Bored, he took up writing and found it immensely enjoyable. His book about Nixon-era White House life, tentatively titled "Never Trust a Local," is scheduled for publication this fall.
He began working on a book on brain tumors from the patient's perspective but put it down to write another, a fictional thriller. He was nearly done when his latest tumors — Nos. 13, 14 and 15 — popped up in January.
Seven times, he had entrusted his brain to Sekhar, who had in the meantime moved from a university medical center in Washington, D.C., to one in New York.
Last month Sekhar, a native of India, moved across the country to Harborview Medical Center to become vice chairman of the neurological-surgery department.
For Stuart, there was only one choice: follow Sekhar.
Prayer and technical skillHis surgery last week used many advances of neurosurgery not available when Stuart first began his odyssey, Sekhar says. For example: embolization, using particles to block the tumor's blood supply, curtailed bleeding.
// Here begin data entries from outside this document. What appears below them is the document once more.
-- ==== Sys2Proof/Machine/Step.lean ====
section
/-! DEFINITION. One step of the model: the driver's next move (60_exceptions.md R108), which is the spec's `step`
unless the schedule says otherwise (log 6). -/

namespace Sys2Proof.Machine

/-- The driver's next move, performed. -/
def step (s : State) : Host.Outcome State Fault Refusal := perform s.nextMove s.popMove

/-- `s` with the instruction whose bits are `w` (numbered as the opcode table numbers them) where the next step
fetches, and that step being an instruction step (log 8). -/
def State.withFetchWord (s : State) (nbits w : Nat) : State := s.placeWord (BitVec.ofNat 16 (w % 2 ^ nbits))

end Sys2Proof.Machine
end

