-- ==== Sys2Proof/Laws/State.lean ====
section
/-! SUPPORT. One lemma per field per update of State, true by rfl, and the normal form of every composite operation in
terms of the updates, so that no later proof unfolds a record update. -/

namespace Sys2Proof.Config

@[simp] theorem memSize_eq : memSize = 4096 := rfl
@[simp] theorem programBase_eq : programBase = 0x200 := rfl
@[simp] theorem programMax_eq : programMax = 3584 := rfl

end Sys2Proof.Config

namespace Sys2Proof.Machine.State

variable (s : State)


/-! ## setV -/

@[simp] theorem setV_V (x : Reg) (v : Byte) : (s.setV x v).V = s.V.set x v := rfl
@[simp] theorem setV_I (x : Reg) (v : Byte) : (s.setV x v).I = s.I := rfl
@[simp] theorem setV_pc (x : Reg) (v : Byte) : (s.setV x v).pc = s.pc := rfl
@[simp] theorem setV_stack (x : Reg) (v : Byte) : (s.setV x v).stack = s.stack := rfl
@[simp] theorem setV_DT (x : Reg) (v : Byte) : (s.setV x v).DT = s.DT := rfl
@[simp] theorem setV_ST (x : Reg) (v : Byte) : (s.setV x v).ST = s.ST := rfl
@[simp] theorem setV_fb (x : Reg) (v : Byte) : (s.setV x v).fb = s.fb := rfl
@[simp] theorem setV_key (x : Reg) (v : Byte) : (s.setV x v).key = s.key := rfl
@[simp] theorem setV_mem (x : Reg) (v : Byte) : (s.setV x v).mem = s.mem := rfl
@[simp] theorem setV_fault (x : Reg) (v : Byte) : (s.setV x v).fault = s.fault := rfl
@[simp] theorem setV_params (x : Reg) (v : Byte) : (s.setV x v).params = s.params := rfl
@[simp] theorem setV_draws (x : Reg) (v : Byte) : (s.setV x v).draws = s.draws := rfl
@[simp] theorem setV_schedule (x : Reg) (v : Byte) : (s.setV x v).schedule = s.schedule := rfl
@[simp] theorem setV_stepped (x : Reg) (v : Byte) : (s.setV x v).stepped = s.stepped := rfl
@[simp] theorem setV_readByte (x : Reg) (v : Byte) (b : Nat) : (s.setV x v).readByte b = s.readByte b := rfl
@[simp] theorem setV_readBytes (x : Reg) (v : Byte) (b k : Nat) : (s.setV x v).readBytes b k = s.readBytes b k := rfl

/-! ## setRegs -/

@[simp] theorem setRegs_V (vs : Vector Byte 16) : (s.setRegs vs).V = vs := rfl
@[simp] theorem setRegs_I (vs : Vector Byte 16) : (s.setRegs vs).I = s.I := rfl
@[simp] theorem setRegs_pc (vs : Vector Byte 16) : (s.setRegs vs).pc = s.pc := rfl
@[simp] theorem setRegs_stack (vs : Vector Byte 16) : (s.setRegs vs).stack = s.stack := rfl
@[simp] theorem setRegs_DT (vs : Vector Byte 16) : (s.setRegs vs).DT = s.DT := rfl
@[simp] theorem setRegs_ST (vs : Vector Byte 16) : (s.setRegs vs).ST = s.ST := rfl
@[simp] theorem setRegs_fb (vs : Vector Byte 16) : (s.setRegs vs).fb = s.fb := rfl
@[simp] theorem setRegs_key (vs : Vector Byte 16) : (s.setRegs vs).key = s.key := rfl
@[simp] theorem setRegs_mem (vs : Vector Byte 16) : (s.setRegs vs).mem = s.mem := rfl
@[simp] theorem setRegs_fault (vs : Vector Byte 16) : (s.setRegs vs).fault = s.fault := rfl
@[simp] theorem setRegs_params (vs : Vector Byte 16) : (s.setRegs vs).params = s.params := rfl
@[simp] theorem setRegs_draws (vs : Vector Byte 16) : (s.setRegs vs).draws = s.draws := rfl
@[simp] theorem setRegs_schedule (vs : Vector Byte 16) : (s.setRegs vs).schedule = s.schedule := rfl
@[simp] theorem setRegs_stepped (vs : Vector Byte 16) : (s.setRegs vs).stepped = s.stepped := rfl
@[simp] theorem setRegs_readByte (vs : Vector Byte 16) (b : Nat) : (s.setRegs vs).readByte b = s.readByte b := rfl
@[simp] theorem setRegs_readBytes (vs : Vector Byte 16) (b k : Nat) : (s.setRegs vs).readBytes b k = s.readBytes b k := rfl

/-! ## setI -/

@[simp] theorem setI_V (w : Word) : (s.setI w).V = s.V := rfl
@[simp] theorem setI_I (w : Word) : (s.setI w).I = w := rfl
@[simp] theorem setI_pc (w : Word) : (s.setI w).pc = s.pc := rfl
@[simp] theorem setI_stack (w : Word) : (s.setI w).stack = s.stack := rfl
@[simp] theorem setI_DT (w : Word) : (s.setI w).DT = s.DT := rfl
@[simp] theorem setI_ST (w : Word) : (s.setI w).ST = s.ST := rfl
@[simp] theorem setI_fb (w : Word) : (s.setI w).fb = s.fb := rfl
@[simp] theorem setI_key (w : Word) : (s.setI w).key = s.key := rfl
@[simp] theorem setI_mem (w : Word) : (s.setI w).mem = s.mem := rfl
@[simp] theorem setI_fault (w : Word) : (s.setI w).fault = s.fault := rfl
@[simp] theorem setI_params (w : Word) : (s.setI w).params = s.params := rfl
@[simp] theorem setI_draws (w : Word) : (s.setI w).draws = s.draws := rfl
@[simp] theorem setI_schedule (w : Word) : (s.setI w).schedule = s.schedule := rfl
@[simp] theorem setI_stepped (w : Word) : (s.setI w).stepped = s.stepped := rfl
@[simp] theorem setI_getV (w : Word) (r : Reg) : (s.setI w).getV r = s.getV r := rfl
@[simp] theorem setI_readByte (w : Word) (b : Nat) : (s.setI w).readByte b = s.readByte b := rfl
@[simp] theorem setI_readBytes (w : Word) (b k : Nat) : (s.setI w).readBytes b k = s.readBytes b k := rfl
Stuart's brain was cooled before the surgery, and electronic monitoring helped Sekhar avoid damaging Stuart's brain; infrared neuronavigation helped guide Sekhar as he removed the tumor.
Success in brain surgery, Sekhar says, isn't just technical skill and technological advancement, but team effort and "people being nice" to patients.
And just in case, before every surgery, he holds his patient's hand and prays. "Whether they believe it or not, my experience is that everybody believes in something when they're sick," Sekhar says. "The bottom line is, it seems to help, so I do it."
Sekhar took only one of Stuart's three tumors last week. One of those he left appears not to be growing; the other probably will need surgery later, Sekhar says, but can wait.
Stuart went back to Maryland this week — by train, so pressure changes wouldn't affect his still-sensitive tissues enclosed inside a temporary titanium mesh "skull." He'll be back within a few months for a new, plastic prosthetic skull section to better protect his brain.
He's eager to get back to his thriller. While recovering, he thought of a new ending. He's also planning a third book, about an FBI agent with a brain tumor.
Stuart has no doubt he'll finish his books. "I'm a real miracle," he says.